P(12.99 ≤ X ≤ 13.01) = 0.3840

(b) How likely is it that the sample mean diameter exceeds 13.01 when n = 25?

P(X ≥ 13.01) =

This is 1 subtracted by the pvalue of Z when X = 13.01. So

$Z = \frac{X - \mu}{s}$

$Z = \frac{13.01 - 13}{0.02}$

$Z = 0.5$

$Z = 0.5$ has a pvalue of 0.6915

1 - 0.6915 = 0.3075

P(X ≥ 13.01) = 0.3075

Answer 2

Answer:

(a) P(12.99 ≤ X ≤ 13.01) = 0.3829

(b) P(X ≥ 13.01) = 0.2660

Step-by-step explanation:

We are given that the inside diameter of a randomly selected piston ring is a random variable with mean value 13 cm and standard deviation 0.08 cm. Suppose the distribution of the diameter is normal.

Firstly, using Central limit theorem the z score probability distribution is given by;

                Z = $\frac{X-\mu}{\frac{\sigma}{\sqrt{n} } }$ ~ N(0,1)

where, $\mu$ = mean value = 13 cm

            $\sigma$ = standard deviation = 0.08 cm

            n = sample size = 16

(a) P(12.99 ≤ X ≤ 13.01) = P(X ≤ 13.01) - P(X < 12.99)
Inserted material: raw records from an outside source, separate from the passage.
/-- A pending source considered in a decision cycle: entered, or held (R261). -/
def State.irqDecide (s : State) (c : Fin 4) (fast : Bool) : State :=
  let m := s.me c
  match s.cicChoice c fast with
  | none => s
  | some k =>
    if m.state = .halted ∨ m.state = .loading ∨ s.pwr.gated.testBit c then s
    else
      let d := s.decisionAt c
      let s := s.runTo d
      if !s.mayEnter c fast d then s.modMe c fun m => { m with irqHeld := m.irqHeld + 1 }
      else
        let x := s.srcAt k
        let s := (s.countIdle c d).charge c d
        let s := s.modSrc k fun x => { x with pending := false, active := true }
        let s := s.pcAdd (40 + c) 1
        let s := { s with ic :=
          if fast then { s.ic with fastSrc := vset s.ic.fastSrc c k, fastAct := vset s.ic.fastAct c true }
          else { s.ic with lastN := vset s.ic.lastN c k } }
        s.modMe c fun m =>
          let h : MeHandler := { src := k, fast := fast, since := d, before := m.state, stack := m.stack,
                                 wait := m.wait, pc := m.pc, flags := m.flags, lc := m.lc, inner := 0, from_ := d }
          let m := { m with handlers := h :: m.handlers, wait := none, pc := x.addr }
          if fast then { m.swapFast with state := .fast, nextAt := d + 2 * cclk }
          else
            { m with state := .normal, nextAt := d + 3 * cclk, flags := { m.flags with ie := false },
                     stack := { ret := h.pc, saved := some h.flags } :: m.stack }

/-- FAST_ENTRY. -/
def execFastEntry (c : Fin 4) (s : State) : Host.Outcome State Fault Refusal := .next (s.irqDecide c true)

/-- NORMAL_ENTRY: a fast source is chosen before a normal one (R397). -/
def execNormalEntry (c : Fin 4) (s : State) : Host.Outcome State Fault Refusal :=
  if (s.cicChoice c true).isSome ∧ s.mayEnter c true (s.decisionAt c) then .next s
  else .next (s.irqDecide c false)

/-- A handler still running at its limit: HANDLER_LONG (R264). -/
def execHandlerLong (c : Fin 4) (s : State) : Host.Outcome State Fault Refusal :=
  let m := s.me c
  match m.handlerLimit with
  | none => .next s
  | some l =>
    let late : Bool := match m.wait with
      | none => decide (l ≤ s.issueAt c)
      | some w => match w.limit with | none => true | some x => decide (l ≤ x)
    if late then .next ((s.runTo l).meFault c 9 0 l) else .next s

/-! Commands (R290). -/

/-- Tick period and guard that hold at boundary B. -/
def State.tickPAt (s : State) (b : Nat) : Nat :=
  match s.tb.tickPend with
  | none => s.tb.tickP
  | some p => if (if s.pps.mode = 0 then s.tb.tickEnd else secondFrom s.tb.tickEnd) ≤ b then p else s.tb.tickP

/-- The entry TASK_SET w1 to w4 describe. -/
def taskOf (p : List W32) : Task :=
  { Task.empty with
    en := bit (pw p 1) 16, enforce := bit (pw p 1) 17, auto := bit (pw p 1) 18, pexp := bits (pw p 1) 28 24
    entry := bits (pw p 2) 12 0, prio := bits (pw p 2) 23 16, phase := bits (pw p 3) 15 0
    resume := bits (pw p 2) 12 0, budget := bits (pw p 4) 22 0 }

/-- TASK_SET at its boundary: the entry replaced whole. -/
def applyTaskSet (s : State) (p : List W32) : State :=
  s.modTask (bits (pw p 1) 1 0) (bits (pw p 1) 15 8) fun _ => taskOf p

/-- TASK_REMOVE at its boundary. -/
def applyTaskRemove (s : State) (p : List W32) : State :=
  s.each (rangeIdx (bits (pw p 1) 15 8) (bits (pw p 1) 23 16)) fun s t =>
    s.modTask (bits (pw p 1) 1 0) t fun _ => Task.empty

/-- A prepared member as it counts in R284: TASK_SET with its task enabled (R381). -/
def asEnabled (op : Nat) (p : List W32) : List W32 := if op = 0x0701 then (pw p 1 ||| 0x10000#32) :: p.tail else p

/-- A deferred action takes effect at boundary b or before. -/
def State.dueBy (s : State) (b : Nat) (d : Deferred) : Bool :=
  match d.at_ with
  | .phys p => decide (s.extAt p ≤ (b : Int))
  | .dtc x => decide (x ≤ b)

/-- The state with the task tables that will hold at boundary b: the actions due by then have taken effect (R290). -/
def State.tasksBy (s : State) (b : Nat) : State :=
  s.deferred.foldl (fun u d =>
    if !s.dueBy b d then u
    else if d.op = 0x0701 then applyTaskSet u d.words
    else if d.op = 0x0702 then applyTaskRemove u d.words
    else u) s

/-- Entries of a cluster that are accepted for a later boundary than b, or prepared in an open group: each with its slot (R381). -/
def State.tasksLater (s : State) (c b : Nat) : List (Nat × Task) :=
  let l := (s.deferred.filter fun d => !s.dueBy b d).map fun d =>
    (d.op, match d.at_ with | .dtc _ => asEnabled d.op d.words | .phys _ => d.words)
  let g := (s.grp.toList.filter fun g => g.state = .opened).flatMap fun g => g.members.map fun m => (m.op, asEnabled m.op m.words)
  ((l ++ g).filter fun a => a.1 = 0x0701 && bits (pw a.2 1) 1 0 = c).map fun a => (bits (pw a.2 1) 15 8, taskOf a.2)

/-- The table of a cluster as a list. -/
def State.table (s : State) (c : Nat) : List Task := (s.clus c).sch.tasks.toList

/-- Peak of a cluster's planned load (SCH_PEAK). -/
def State.peakOf (s : State) (c : Nat) : Nat :=
  let l := s.table c
  peak l (s.me c).image.reserve (hyper l)

/-- Peak of a cluster's planned load with entries besides (R284, R381). -/
def State.peakMore (s : State) (c : Nat) (more : List (Nat × Task)) : Nat :=
  let l := s.table c
  peakWith l more (s.me c).image.reserve (max (hyper l) (hyper (more.map Prod.snd)))

/-- The peak of the present table with all that is accepted or prepared. -/
def State.peakFull (s : State) (c : Nat) : Nat := s.peakMore c (s.tasksLater c 0)
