/-- X leaves the state in which output p is due on: its pulse is kept, short or swallowed. -/
def State.pairEnd (s : State) (p : Nat) (x : Int) : State :=
  match (s.chan p).out.onReq with
  | none => if (s.chan p).out.pairOn then s.pairOff p x else s
  | some a =>
    let s := s.modOut p fun o => { o with onReq := none }
    if x ≤ a then s.modOut p fun o => { o with swallow := o.swallow + 1 }
    else if x < a + 3200 then
      let s := s.shortPulse p
      if (s.chan p).out.onPol then
        ((s.place p a (s.pairLevel p true)).place p (a + 3200) (s.pairLevel p false)).modOut p fun o =>
          { o with lastOff := some (a + 3200) }
      else s
    else ((s.pairOn p a).pairOff p x)

/-- An edge of X at a time, in pair a, a + 1: the output that leaves its state, then the one that enters it; `e`: the dead time
and SHORTPOL that the edge met on its entry. -/
def State.xEdge (s : State) (a : Nat) (x : Int) (on : Bool) (e : Option (Nat × Bool)) : State :=
  if (s.chan a).pr.xOn = on then s
  else
    let o := if on then a else a + 1
    let p := if on then a + 1 else a
    let s := (s.modPr a fun r => { r with xOn := on }).pairEnd p x
    let off := match (s.chan p).out.lastOff with | some t => max x t | none => x
    let m := e.getD (s.deadTime o, (s.chan o).out.shortPol)
    s.modOut o fun u => { u with onReq := some (off + (m.1 : Int)), onPol := m.2 }

/-- At S both outputs of a held pair are off, and the one that is due on turns on after its dead time (R214). -/
def State.pairResume (s : State) (a : Nat) (t : Int) : State :=
  let s := s.modPr a fun r => { r with forced := true }
  let o := if (s.chan a).pr.xOn then a else a + 1
  let s := if (s.chan o).out.pairOn then s.pairOff o t else s
  s.modOut o fun u => { u with onReq := some (t + s.deadTime o), onPol := u.shortPol }

/-! The next edge of a channel's source. -/

/-- The pending CH_SET_OUTPUT that changes the source of a channel: the extended time of its boundary, and its words. -/
def State.srcChange (s : State) (n : Nat) : Option (Nat × List W32) :=
  (s.deferred.find? fun d =>
    d.op == 0x0301 && decide (rangeFirst d.words ≤ n ∧ n ≤ rangeLast d.words) &&
      bit (pw d.words 2) 0 != (s.chan n).out.srcPu).map fun d =>
    (match d.at_ with
      | .phys p => s.boundaryFrom (p + s.off).toNat
      | .dtc x => s.boundaryFrom x, d.words)

/-- Extended time of that boundary. -/
def State.srcChangeAt (s : State) (n : Nat) : Option Nat := (s.srcChange n).map Prod.fst

/-- The level that the source to come presents (R193). -/
def State.levelAfter (s : State) (n : Nat) (p : List W32) : Bool :=
  if bit (pw p 2) 0 then s.unitLevel n (s.chan n).pu.asserted else (s.chan n).out.qLevel.getD (bit (pw p 2) 3)

/-- What reaches the sequencer next: an edge of the pattern unit, the head of the queue, or the edge of a source change. -/
inductive NextEdge where
  | unit (e : Entry)
  | queue (d : Desc)
  | change (b : Nat) (level : Bool)

/-- The next edge of a channel that its source gives, of the source selected when it is due (R22, R182). -/
def State.sourceEdge (s : State) (n : Nat) : Option NextEdge :=
  let o := (s.chan n).out
  let q := if o.srcPu then none else o.queue.head?
  let q := match q, s.srcChangeAt n with
    | some d, some b => if d.t < b ∨ d.late ∨ d.disorder then some d else none
    | q, _ => q
  match o.entered.head?, q with
  | some e, some d => if d.late ∨ d.disorder ∨ ¬ e.t ≤ d.t then some (.queue d) else some (.unit e)
  | some e, none => some (.unit e)
  | none, some d => some (.queue d)
  | none, none => none

/-- The next edge of a channel: when its source gives none before the boundary of a source change, the edge at that boundary. -/
def State.nextEdge (s : State) (n : Nat) : Option NextEdge :=
  match s.sourceEdge n with
  | some e => some e
  | none =>
    let c := s.chan n
    if c.out.chgDone ∨ (c.out.srcPu ∧ c.pu.run) then none
    else (s.srcChange n).map fun b => .change b.1 (s.levelAfter n b.2)

/-- The time of an edge that waits for its compute point; none for a descriptor that is taken at once. -/
def NextEdge.time : NextEdge → Option Int
  | .unit e => some e.t
  | .queue d => if d.late ∨ d.disorder then none else some d.t
  | .change b _ => some b

/-- An edge is taken from its source. -/
def State.takeEdge (s : State) (n : Nat) : NextEdge → State
  | .unit _ => s.modOut n fun o => { o with entered := o.entered.tail }
  | .queue _ => s.modOut n fun o => { o with queue := o.queue.tail }
  | .change _ _ => s.modOut n fun o => { o with chgDone := true }
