-- ==== Sys2Proof/Machine/TimeScale.lean ====
section
/-! DEFINITION. Capture and wrap of the DTC, the 1PPS input, arming of steps and tick changes, and their commands (R41 to R56, R60 to R62, R74). -/
namespace Sys2Proof.Machine

/-! A step of the DTC (R50, R67). -/

/-- Every edge queue is empty and no pattern unit runs. -/
def State.stepAllowed (s : State) : Bool := s.ch.toList.all fun c => c.out.queue.isEmpty && !c.pu.run

/-- The step that falls due at boundary x: its size, its residual, and whether TS_SET_TIME asked for it. -/
def State.stepDue (s : State) (x : Nat) : Option (Int × Int × Bool) :=
  match s.tb.step with
  | some (.atTick v) => some ((v : Int) - (x % dtcMod : Nat), 0, true)
  | some (.stamped d r) => some (d, r, true)
  | some (.leader d) => some (d, 0, true)
  | _ => s.bx.stepWait.map fun w => (w.1, w.2, false)

/-- How far the scale moves for a step of d at the DTC value t: the sum is taken modulo 2^80. -/
def stepShift (t : Nat) (d : Int) : Int := ((t : Int) + d) % (dtcMod : Int) - t

/-! Capture, wrap, phase shifter. -/

/-- The DTC as this instant leaves it: a step due at a boundary that is now counts (R43). -/
def State.dtcStepped (s : State) : Nat :=
  match s.stepDue s.tb.tickEnd with
  | some (d, _, _) =>
    if s.ext = s.tb.tickEnd ∧ s.stepAllowed then (((s.tb.dtc : Int) + stepShift s.tb.dtc d) % (dtcMod : Int)).toNat else s.tb.dtc
  | none => s.tb.dtc

/-- TS_CAPTURE: the DTC at the CCLK edge on which the write executes (R43). -/
def State.capture3 (s : State) : State :=
  let s := s.runTo s.edge
  { s with tb := { s.tb with cap := s.dtcStepped } }

/-- TS_CAPTURE. -/
def execTsCapture (s : State) : Host.Outcome State Fault Refusal := .next s.capture3

/-- DTC_WRAP: time goes on to the wrap (R42). -/
def execDtcWrap (s : State) : Host.Outcome State Fault Refusal :=
  .next (if s.pwr.startup = .held then s else s.advance (dtcMod - s.tb.dtc))

/-- Time the phase shifter takes for 1 tq: 100 tq in a millisecond (R51), 2 tq in a second in TRACK (R67). -/
def slewStep : Nat := msTq / 100
def trackStep : Nat := secondTq / 2

/-- What a move has done by an instant, in steps of 1 tq. -/
def PhaseMove.done (m : PhaseMove) (step now : Nat) : Int :=
  (if 0 ≤ m.tq then 1 else -1) * ((min m.tq.natAbs ((now - m.since) / step) : Nat) : Int)

/-- Instant at which a slew ends. -/
def PhaseMove.ends (m : PhaseMove) : Nat := m.since + m.tq.natAbs * slewStep

/-- What moves of the present have done by now. -/
def TimeBase.slewed (t : TimeBase) : Int := match t.slew with | some m => m.done slewStep t.phys | none => 0
def TimeBase.tracked (t : TimeBase) : Int := match t.track with | some m => m.done trackStep t.phys | none => 0

/-- tq by which the phase shifter has moved TCLK, and the DTC with it, against physical time (R51). -/
def State.phaseNow (s : State) : Int := s.tb.phase + s.tb.slewed + s.tb.tracked

/-- The phase shifter starts on a residual; no residual, no slew. -/
def State.startSlew (s : State) (r : Int) : State :=
  { s with tb := { s.tb with
      phase := s.tb.phase + s.tb.slewed
      slew := if r = 0 then none else some { tq := r, since := s.now }
      moved := s.tb.moved || r != 0 } }

/-- A correction of TRACK begins, at most 2 tq for the second to come; 0 ends the present one. -/
def State.startTrack (s : State) (r : Int) : State :=
  let r := clampInt (-2) 2 r
  { s with tb := { s.tb with
      phase := s.tb.phase + s.tb.tracked
      track := if r = 0 then none else some { tq := r, since := s.now }
      moved := s.tb.moved || r != 0 } }

/-- A slew of tq is done. -/
def State.endSlew (s : State) (tq : Int) : State := { s with tb := { s.tb with phase := s.tb.phase + tq, slew := none } }

/-- PHASE_SLEW_DONE: the residual has been removed. -/
def execPhaseSlewDone (s : State) : Host.Outcome State Fault Refusal :=
  match s.tb.slew with
  | none => .next s
  | some m => .next ((s.runTo m.ends).endSlew m.tq)

/-- TS_STATUS (Table 2-4). -/
def State.tsStatus (s : State) : W32 :=
  let t := s.tb
  w32 (put 24 8 t.stretchCnt + put 8 8 (min 255 t.wraps) + put 6 1 (b2n t.slew.isSome) + put 5 1 (b2n t.stepAbandoned)
    + put 4 1 (b2n t.stepDone) + put 3 1 (b2n t.step.isSome) + put 2 1 (b2n t.tickPend.isSome)
    + put 1 1 (b2n (decide (s.pps.mode ≠ 0))) + b2n t.epochWrap)

/-! The 1PPS input (R45 to R48). -/

/-- The second mark nearest to an extended time. -/
def nearestSecond (x : Int) : Int := (2 * x + secondTq) / (2 * (secondTq : Int)) * secondTq

/-- TS_PPS_OFFSET for an offset. -/
def offsetWord (z : Int) : W32 := if -(2 ^ 31) ≤ z ∧ z < 2 ^ 31 then w32 (unsigned 32 z) else Config.ppsOffsetOpen z

/-- A step with its grid part: a multiple of 12,800 tq, a tie upward, and the residual (R49). -/
def stepParts (exact : Int) : Int × Int :=
  let d := (2 * exact + cclk) / (2 * (cclk : Int)) * cclk
  (d, exact - d)

/-- A control frame goes to the followers (R71). -/
def State.ctl (s : State) (f : BxCtl) : State :=
  if s.bx.dn.link = .up then { s with bx := { s.bx with ctlSent := f :: s.bx.ctlSent } } else s

/-- A control frame of the leader. -/
def State.carry (s : State) (f : BxCtl) : State := if s.bx.leader then s.ctl f else s

/-- A step armed for PPS is stamped by a qualified edge with stamp C (extended). -/
def State.stampStep (s : State) (c : Int) : State :=
  match s.tb.step with
  | some (.atPps v) =>
    let d := stepParts (((v + s.tb.wraps * dtcMod : Nat) : Int) - (c - s.pps.comp))
    { s with tb := { s.tb with step := some (.stamped d.1 d.2) } }.carry (.step d.1)
  | _ => s

/-- The loop of STEER (R46): an edge in its window steers the internal oscillator, within ±20 ppm, outside LOCKED. -/
def State.steerBy (s : State) (ofs : Int) : State :=
  if s.pps.mode ≠ 2 ∨ s.ref.state = .locked then s
  else
    let z := Config.steerLoop ofs s.ref.osc.steer s.ref.osc.steerInt
    { s with ref := { s.ref with osc := { s.ref.osc with steer := clampInt (-20000) 20000 z.1, steerInt := z.2 } } }

/-- The edge is qualified (R45). -/
def State.ppsQualified (s : State) (high : Bool) : Bool :=
  high && match s.pps.lastAt with | none => true | some t => decide (t + 7200000000000 ≤ s.now)

/-- The stamp C of an edge now: 8-phase coarse, on the extended scale. -/
def State.ppsStamp (s : State) : Nat := s.ext / 400 * 400

/-- A PPSIN edge now. -/
def State.ppsEdge (s : State) (high : Bool) : State :=
  if !s.ppsQualified high then { s with pps := { s.pps with glitch := satInc 255 s.pps.glitch } }
  else
    let c := s.ppsStamp
    let before := s.pps.state
    let s := { s with pps := { s.pps with cap := c % dtcMod, lastAt := some s.now } }.raise 236
    if s.pps.mode = 0 then s
    else
      let ofs := (c : Int) - s.pps.comp - nearestSecond ((c : Int) - s.pps.comp)
      let inside : Bool := decide (ofs.natAbs ≤ s.pps.window * 8000)
      let s := { s with pps := { s.pps with
        offset := offsetWord ofs, state := if inside then 1 else 2
        outWin := if inside then s.pps.outWin else satInc 255 s.pps.outWin } }
      let s := if s.pps.state = before then s else s.wakeBy 5
      (if inside then s.steerBy ofs else s).stampStep c

/-- PPS_LOSS: 1.1 s without a qualified edge (R48). -/
def execPpsLoss (s : State) : Host.Outcome State Fault Refusal :=
  match s.pps.lastAt with
  | none => .next s
  | some t =>
    if s.pps.mode = 0 ∨ s.pps.state = 0 then .next s
    else
      let s := s.runTo (t + 8800000000000)
      let s := { s with pps := { s.pps with state := 0, lossCnt := satInc 255 s.pps.lossCnt } }
      .next (((s.timeReport 2).raise 236).wakeBy 5)

/-! Commands that a leader carries to its followers (R71). -/

/-- What the followers answer to a command of the leader: a code and the refusal mask. -/
def State.followers (s : State) (env : Env) : Nat × Nat :=
  if !s.bx.leader || s.bx.dn.link ≠ .up then (0, 0)
  else if env.refuse ≠ 0 then (rcGroupFailed, env.refuse.toNat)
  else if env.silent then (rcTimeout, 0)
  else (0, 0)

/-- A follower whose alignment is not OFF. -/
def State.aligned (s : State) : Bool := s.bx.align ≠ .off

/-- A committed group waits for its boundary (R381). -/
def State.committed (s : State) : Bool := s.grp.toList.any fun g => g.state = .committed

/-! TS_SET_TICK. -/

/-- Boundary at which a new period applies (R55). -/
def State.tickAt (s : State) : Nat := if s.pps.mode = 0 then s.tb.tickEnd else secondFrom s.tb.tickEnd

/-- A period that every cluster's guard band allows (R52 to R54). -/
def State.tickOk (s : State) (p : Nat) : Bool :=
  s.periodOk p && [0, 1, 2, 3].all fun c => decide (8 * (s.clus c).sch.guard ≤ p)

/-- Every cluster's task table is schedulable under a period, with what is accepted or prepared (R55, R284, R381). -/
def State.tickFits (s : State) (p : Nat) : Bool :=
  [0, 1, 2, 3].all fun c => decide (s.peakFull c ≤ p - (s.clus c).sch.guard)

/-- TS_SET_TICK. -/
def cmdTsSetTick (s : State) (env : Env) (p : List W32) : Res :=
  let n := (pw p 1).toNat
  let f := s.followers env
  let c := firstCode [
    (!s.tickOk n, rcRange), (s.aligned, rcState), (s.tb.tickPend.isSome || s.committed, rcBusy), (!s.tickFits n, rcResource),
    (f.1 ≠ 0, f.1)]
  if c = rcGroupFailed then .done s c [0, 0, 0, w32 f.2]
  else if c ≠ 0 then fail s c
  else
    let s := { s with tb := { s.tb with tickPend := some n } }.carry (.tick n)
    okay s (extWords s.tickAt)

/-! TS_DISCIPLINE. -/

/-- The anchor moves to the second-mark grid: the last mark at or before the start of the tick in progress, which then
ends at the first boundary at least P cycles after its start (R56). -/
def State.moveAnchor (s : State) : State :=
  if s.tb.anchor % (secondTq : Int) = 0 then s
  else
    let a := s.tb.tickStart / secondTq * secondTq
    { s with tb := { s.tb with anchor := (a : Int), tickEnd := gridFrom a s.tickTq (s.tb.tickStart + s.tickTq) } }

/-- The discipline mode and its values in force. -/
def State.setDiscipline (s : State) (mode window : Nat) (comp : Int) : State :=
  let old := s.pps.mode
  let gone : Bool := mode = 0 && s.pps.state ≠ 0
  let s := { s with pps := { s.pps with mode := mode, window := window, comp := comp, state := if mode = 0 then 0 else s.pps.state } }
  let s := if mode = 2 then s else { s with ref := { s.ref with osc := { s.ref.osc with steer := 0, steerInt := 0 } } }
  let s := if gone then (s.raise 236).wakeBy 5 else s
  (if old = 0 ∧ mode ≠ 0 then s.moveAnchor else s).settle

/-- Values of TS_DISCIPLINE that RANGE refuses (R47, R53, R55). -/
def State.disciplineRange (s : State) (mode win : Nat) : Bool :=
  let bad (n : Nat) : Bool := 625000000 % n ≠ 0
  mode = 3 || win < 10 || 100000 < win
    || (mode ≠ 0 && s.pps.mode = 0 && (bad s.tb.tickP || match s.tb.tickPend with | some n => bad n | none => false))

/-- TS_DISCIPLINE. -/
def cmdTsDiscipline (s : State) (env : Env) (p : List W32) : Res :=
  let mode := bits (pw p 1) 1 0
  let win := (pw p 2).toNat
  let f := s.followers env
  let c := firstCode [
    (reserved (pw p 1) 3 || s.disciplineRange mode win, rcRange),
    (s.aligned, rcState), (f.1 ≠ 0, f.1)]
  if c = rcGroupFailed then .done s c [s.pps.word, w32 f.2]
  else if c ≠ 0 then fail s c
  else
    let s := (s.setDiscipline mode win (pw p 3).toInt).carry (.discipline mode win (pw p 3).toInt)
    okay s [s.pps.word]

/-! TS_SET_TIME (R49, R50). -/

/-- TS_SET_TIME's refusals. -/
def setTimeCheck (s : State) (env : Env) (p : List W32) : Nat :=
  let mode := bits (pw p 1) 1 0
  let x := s.extOf (pw p 2) (pw p 3) (pw p 4)
  firstCode [
    (reserved (pw p 1) 3 || mode = 3 || (mode ≠ 2 && dtcReserved (pw p 4)) || (mode = 0 && x % cclk ≠ 0)
      || (mode = 1 && x % secondTq ≠ 0), rcRange),
    (mode = 1 && s.pps.mode = 0, rcNotReady),
    (s.aligned || s.slot.toList.any Slot.armed, rcState),
    ((mode ≠ 2 && s.tb.step.isSome) || s.committed, rcBusy),
    (decide ((s.followers env).1 ≠ 0), (s.followers env).1)]

/-- TS_SET_TIME: the step is armed, or a pending one withdrawn. -/
def cmdTsSetTime (s : State) (env : Env) (p : List W32) : Res :=
  let c := setTimeCheck s env p
  let v := dtcOf (pw p 2) (pw p 3) (pw p 4)
  if c = rcGroupFailed then .done s c [w32 (s.followers env).2]
  else if c ≠ 0 then fail s c
  else
    match bits (pw p 1) 1 0 with
    | 0 =>
      let s := { s with tb := { s.tb with step := some (.atTick v), stepDone := false, stepAbandoned := false } }
      okay (s.carry (.step ((v : Int) - (s.tb.tickEnd % dtcMod : Nat)))) []
    | 1 => okay { s with tb := { s.tb with step := some (.atPps v), stepDone := false, stepAbandoned := false } } []
    | _ => okay ({ s with tb := { s.tb with step := none } }.carry .cancel) []

end Sys2Proof.Machine
end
    P(X ≤ 13.01) = P( $\frac{X-\mu}{\frac{\sigma}{\sqrt{n} } }$ ≤ $\frac{13.01-13}{\frac{0.08}{\sqrt{16} } }$ ) = P(Z ≤ 0.50) = 0.69146

    P(X < 12.99) = P( $\frac{X-\mu}{\frac{\sigma}{\sqrt{n} } }$ < $\frac{12.99-13}{\frac{0.08}{\sqrt{16} } }$ ) = P(Z < -0.50) = 1 - P(Z ≤ 0.50)

                                                          = 1 - 0.69146 = 0.30854

Therefore, P(12.99 ≤ X ≤ 13.01) = 0.69146 - 0.30854 = 0.3829

(b) Probability that sample mean diameter exceeds 13.01 when n = 25 is given by = P(X ≥ 13.01)

    P(X ≥ 13.01) = P( $\frac{X-\mu}{\frac{\sigma}{\sqrt{n} } }$ ≥ $\frac{13.01-13}{\frac{0.08}{\sqrt{25} } }$ ) = P(Z ≥ 0.625) = 1 - P(Z < 0.625)

                                                         = 1 - 0.73401 = 0.2660

Hence, Probability that sample mean diameter exceeds 13.01 when n = 25 is 0.2660.